Charles Oliver Nutter wrote:
> Regular expressions for all character work would be a *terribly* slow 
> way to get things done. If you want to get the nth character, should you 
> do a match for n-1 characters and a group to grab the nth? Or would it 
> be better if you could just index into the string and have it do the 

Ok, I'm not very familiar with the internal working of strings in 1.9, 
but it seems to me that for character sets with variable byte size, it 
is logically *impossible* to directly index into the string. Unless 
there's some trick I'm unaware of, you *have* to count from the 
beginning of the string for utf8 strings.

> right thing? How about if you want to iterate over all characters in a 
> string? Should the iterating code have to know about the encoding? 
> Should you use a regex to peel off one character at a time?

That is certainly one possible way of doing things...
   string.scan(/./){ |char| do_someting_with(char) }

> Regex for string access goes a long way, but's just about the heaviest 
> way to do it.

Heavy compared to what? Once compiled, regex are orders of magnitude 
faster than jumping in and out of ruby interpreted code.

> Strings should be aware of their encoding and should be 
> able to provide you access to characters as easily as bytes. That's what 
> 1.9 (and upcoming changes in JRuby) fixes.
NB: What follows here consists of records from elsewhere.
@[simp] theorem State.setF_cmd (f : Fld) (i v : Nat) (k : Nat) : (s.setF f i v).cmd? k = s.cmd? k := rfl
@[simp] theorem State.setCtx_cmd (x : Nat) (v : Context) (k : Nat) : (s.setCtx x v).cmd? k = s.cmd? k := rfl
@[simp] theorem State.setQueue_cmd (q : Nat) (v : Queue) (k : Nat) : (s.setQueue q v).cmd? k = s.cmd? k := rfl
@[simp] theorem State.setCluster_cmd (c : Nat) (v : Cluster) (k : Nat) : (s.setCluster c v).cmd? k = s.cmd? k := rfl
@[simp] theorem State.setAgent_cmd (p : Nat) (a : Agent) (k : Nat) : (s.setAgent p a).cmd? k = s.cmd? k := rfl
@[simp] theorem State.setFlash_cmd (f : Flash) (k : Nat) : (s.setFlash f).cmd? k = s.cmd? k := rfl
@[simp] theorem State.setPort_cmd (p : Nat) (v : Port) (k : Nat) : (s.setPort p v).cmd? k = s.cmd? k := rfl
@[simp] theorem State.setStream_cmd (n : Nat) (v : Stream) (k : Nat) : (s.setStream n v).cmd? k = s.cmd? k := rfl
@[simp] theorem State.setEngine_cmd (e : Nat) (v : Engine) (k : Nat) : (s.setEngine e v).cmd? k = s.cmd? k := rfl
@[simp] theorem State.setSite_cmd (n : Nat) (v : Site) (k : Nat) : (s.setSite n v).cmd? k = s.cmd? k := rfl
@[simp] theorem State.setMsix_cmd (n : Nat) (m : Msix) (k : Nat) : (s.setMsix n m).cmd? k = s.cmd? k := rfl
@[simp] theorem State.setBoot_cmd (b : Boot) (k : Nat) : (s.setBoot b).cmd? k = s.cmd? k := rfl
@[simp] theorem State.setSeqr_cmd (q : Sequencer) (k : Nat) : (s.setSeqr q).cmd? k = s.cmd? k := rfl
@[simp] theorem State.setPins_cmd (p : Pins) (k : Nat) : (s.setPins p).cmd? k = s.cmd? k := rfl
@[simp] theorem State.setArch_cmd (a : Arch) (k : Nat) : (s.setArch a).cmd? k = s.cmd? k := rfl
@[simp] theorem State.setPower_cmd (p : Power) (k : Nat) : (s.setPower p).cmd? k = s.cmd? k := rfl
@[simp] theorem State.setLatch_cmd (a : Acr) (v : Nat) (k : Nat) : (s.setLatch a v).cmd? k = s.cmd? k := rfl
@[simp] theorem State.setDev_cmd (w d : Nat) (k : Nat) : (s.setDev w d).cmd? k = s.cmd? k := rfl
@[simp] theorem State.putByte_cmd (a : Nat) (b : Byte) (k : Nat) : (s.putByte a b).cmd? k = s.cmd? k := rfl
@[simp] theorem State.emit_cmd (o : Out) (k : Nat) : (s.emit o).cmd? k = s.cmd? k := rfl
@[simp] theorem State.bumpFresh_cmd (n : Nat) (k : Nat) : (s.bumpFresh n).cmd? k = s.cmd? k := rfl

@[simp] theorem State.setF_oldest (f : Fld) (i v : Nat) (k : Nat) : (s.setF f i v).oldest? k = s.oldest? k := rfl
@[simp] theorem State.setCtx_oldest (x : Nat) (v : Context) (k : Nat) : (s.setCtx x v).oldest? k = s.oldest? k := rfl
@[simp] theorem State.setQueue_oldest (q : Nat) (v : Queue) (k : Nat) : (s.setQueue q v).oldest? k = s.oldest? k := rfl
@[simp] theorem State.setCluster_oldest (c : Nat) (v : Cluster) (k : Nat) : (s.setCluster c v).oldest? k = s.oldest? k := rfl
@[simp] theorem State.setAgent_oldest (p : Nat) (a : Agent) (k : Nat) : (s.setAgent p a).oldest? k = s.oldest? k := rfl
@[simp] theorem State.setFlash_oldest (f : Flash) (k : Nat) : (s.setFlash f).oldest? k = s.oldest? k := rfl
@[simp] theorem State.setPort_oldest (p : Nat) (v : Port) (k : Nat) : (s.setPort p v).oldest? k = s.oldest? k := rfl
@[simp] theorem State.setStream_oldest (n : Nat) (v : Stream) (k : Nat) : (s.setStream n v).oldest? k = s.oldest? k := rfl
@[simp] theorem State.setEngine_oldest (e : Nat) (v : Engine) (k : Nat) : (s.setEngine e v).oldest? k = s.oldest? k := rfl
@[simp] theorem State.setSite_oldest (n : Nat) (v : Site) (k : Nat) : (s.setSite n v).oldest? k = s.oldest? k := rfl
@[simp] theorem State.setMsix_oldest (n : Nat) (m : Msix) (k : Nat) : (s.setMsix n m).oldest? k = s.oldest? k := rfl
@[simp] theorem State.setBoot_oldest (b : Boot) (k : Nat) : (s.setBoot b).oldest? k = s.oldest? k := rfl
@[simp] theorem State.setSeqr_oldest (q : Sequencer) (k : Nat) : (s.setSeqr q).oldest? k = s.oldest? k := rfl
@[simp] theorem State.setPins_oldest (p : Pins) (k : Nat) : (s.setPins p).oldest? k = s.oldest? k := rfl
@[simp] theorem State.setArch_oldest (a : Arch) (k : Nat) : (s.setArch a).oldest? k = s.oldest? k := rfl
@[simp] theorem State.setPower_oldest (p : Power) (k : Nat) : (s.setPower p).oldest? k = s.oldest? k := rfl
@[simp] theorem State.setLatch_oldest (a : Acr) (v : Nat) (k : Nat) : (s.setLatch a v).oldest? k = s.oldest? k := rfl
@[simp] theorem State.setDev_oldest (w d : Nat) (k : Nat) : (s.setDev w d).oldest? k = s.oldest? k := rfl
@[simp] theorem State.putByte_oldest (a : Nat) (b : Byte) (k : Nat) : (s.putByte a b).oldest? k = s.oldest? k := rfl
@[simp] theorem State.emit_oldest (o : Out) (k : Nat) : (s.emit o).oldest? k = s.oldest? k := rfl
@[simp] theorem State.bumpFresh_oldest (n : Nat) (k : Nat) : (s.bumpFresh n).oldest? k = s.oldest? k := rfl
Overall I agree that the encoding stuff in 1.9 is very nice. 
Encapsulating the encoding with the string is very OO. Very intuitive. 
No need to think about encoding anymore, now it "just works" for 
encoding-ignorant programmers (at least until the abstraction leaks). It 
allows to shut up one frequent complaint about ruby; a clear political 
victory. Overall it is more robust and less error-prone than the 1.8 way.

But my point was that there *is* a 1.8 way. The thing that riled me up 
and that I was responding to was the claim that 1.8 did not have unicode 
support AT ALL. Unequivocally, it does, and it works pretty well for me. 
IMHO there is a certain minimalist elegance in considering strings as 
encoding-agnostic and using regex to get encoding-specific views. I 
could do str[/./n] and str[/./u]; I can't do that anymore.

1.9 makes encodings easier for the english-speaking masses not used to 
extended characters, but let's remember that ruby *always* had support 
for multibyte character sets; after all it *did* originate from a 
country with two gazillion "characters".

Daniel